The effects of precipitants on co-precipitation synthesis of yttria-stabilized zirconia nanocrystalline powders

Abstract

Yttrium-stabilized zirconia (Y0.08Zr0.92O1.96, YSZ) nanocrystalline powders were prepared by co-precipitation methods. Different precipitants (ammonium hydroxide, ammonium bicarbonate, oxalic acid, and urea) were used to study the effects of precipitants on co-precipitation synthesis of YSZ nanocrystalline powders. Thermogravimetric analysis-differential scanning calorimetry, powder X-ray diffraction, Fourier-transform infrared, scanning electron microscope, energy-dispersive spectrometer, Brunauer–Emmett–Teller, Barrett–Joyner–Halenda, and X-ray photoelectron spectroscopy analysis methods were employed to investigate the thermal decompositions, phase evolutions, micro-morphologies, surface areas, and elements analysis of the synthesized YSZ precursor powders or nanoparticles.

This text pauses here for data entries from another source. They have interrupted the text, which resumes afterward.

/-- R367: unmasking a vector whose pending bit is set sends one message, and the pending bit is 0 again. R368: the event bits written as 1
are cleared, but for those that an event of the same cycle sets (R82; CAN_STATE stands as its error counts do). R372: received errors are
logged in AER and counted; the numbers of the AER bits, that of a poisoned write among them, are the model's choice (assumption 19). -/
def Obligations.PcieInterruptsAndErrors : Prop :=
  ((∀ (s : State) (v : Fin 64), s.chip.pixelOn = true → s.chip.linkUp = true → s.chip.canSend0 = true →
     s.chip.pcie.pend0 = 2 ^ v.val →
     Answer (.msixVectorUnmask false v) s [.msix false v.val]
       { s.chip with pcie := { s.chip.pcie with mask0 := putBit s.chip.pcie.mask0 v.val false } }) ∧
   (∀ (s : State) (v : Fin 64), s.chip.pixelOn = true → s.chip.linkUp = true → s.chip.canSend1 = true → s.chip.f1Present = true →
     v.val < 8 → s.chip.pcie.pend1 = 2 ^ v.val →
     Answer (.msixVectorUnmask true v) s [.msix true v.val]
       { s.chip with pcie := { s.chip.pcie with mask1 := putBit s.chip.pcie.mask1 v.val false, pend1 := 0 } })) ∧
  (∀ (s : State) (m : Master) (v : BitVec 8), s.chip.serves m K.pcieEventAck → s.chip.statusRight →
     (s.chip.get K.canState = 1 ∨ s.chip.get K.canState = 2 → s.chip.get K.canState = s.chip.can.level) →
     Leaves (.pcieEventAck m v) s (fun c =>
       c.get K.pcieEventStatus = (Nat.lor (clearBits (s.chip.nat K.pcieEventStatus) v.toNat)
         (Nat.land (s.chip.nat K.pcieEventStatus) (s.chip.raisedBits K.pcieEventStatus)) : Nat) ∧ c.body = s.chip.body ∧
       ∀ k, k ≠ K.pcieEventStatus → c.get k = s.chip.get k)) ∧
  (∀ s : State, s.chip.pixelOn = true → s.chip.get K.pcieLinkState ≠ 0 →
     (∀ b : Fin 16, b.val ∈ aerCorBits → Effect (.pcieErrorReceived (.correctable b)) s
       (({ s.chip with pcie := { s.chip.pcie with aerCor := putBit s.chip.pcie.aerCor b.val true } } : Chip).bump K.pcieCorrectable)) ∧
     (∀ b : Fin 32, b.val ∈ aerUncBits → Effect (.pcieErrorReceived (.uncorrectable b)) s
       (({ s.chip with pcie := { s.chip.pcie with aerUnc := putBit s.chip.pcie.aerUnc b.val true } } : Chip).bump
         K.pcieUncorrectable)) ∧
     Effect (.pcieErrorReceived .poisonedWrite) s
       ((({ s.chip with pcie := { s.chip.pcie with aerUnc := putBit s.chip.pcie.aerUnc 12 true } } : Chip).bump
         K.pciePoisonedRx).bump K.pcieUncorrectable) ∧
     Effect (.pcieErrorReceived .retrain) s (s.chip.bump K.pcieRetrains))

/-- R366: BAR2 reaches device DRAM at the base offset. A write inside DRAM_CAPACITY, below the reserved area and outside the images
of the sets changes exactly its bytes; a read there answers the bytes that memory holds and changes nothing. -/
def Obligations.Bar2ReachesDram : Prop :=
  (∀ (s : State) (off : BitVec 26) (data : List Byte), s.chip.pixelOn = true → s.chip.linkUp = true → s.chip.pcie.d3hot0 = false →
    let a := s.chip.nat K.pcieBar2Base + off.toNat
    a + data.length ≤ s.chip.reservedBase → s.chip.imagesIn a data.length = [] →
    Effect (.bar2Access off (.write data false)) s { s.chip with dram := s.chip.dram.write a data }) ∧
  (∀ (s : State) (off : BitVec 26) (len : BitVec 13), s.chip.pixelOn = true → s.chip.linkUp = true → s.chip.pcie.d3hot0 = false →
    let a := s.chip.nat K.pcieBar2Base + off.toNat
    a + len.toNat ≤ s.chip.reservedBase → s.chip.imagesIn a len.toNat = [] →
    Answer (.bar2Access off (.read len [])) s [.bar2 (s.chip.dram.read a len.toNat) false] s.chip)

Although different precipitants were used, the calcined products at 600 °C have nearly identical chemical compositions. The crystallization temperature of the precursor powders to evolve to cubic phase is the lowest (about 400 °C) when ammonium hydroxide is used as a precipitant, while it is about 500 °C in the case of other three types of precipitants (ammonium bicarbonate, oxalic acid, and urea) that were used. Ammonium bicarbonate cannot precipitate ZrO2+ effectively in the solution, resulting in the formation of cubic Y0.18Zr0.82O1.91 at 1000 °C. Despite the time-consuming co-precipitation process, urea was proved to be the optimal precipitant in terms of the fabrication of nanocrystalline YSZ powders with designed Y/Zr/O molar ratio, large surface area, small crystallite size, and well dispersion.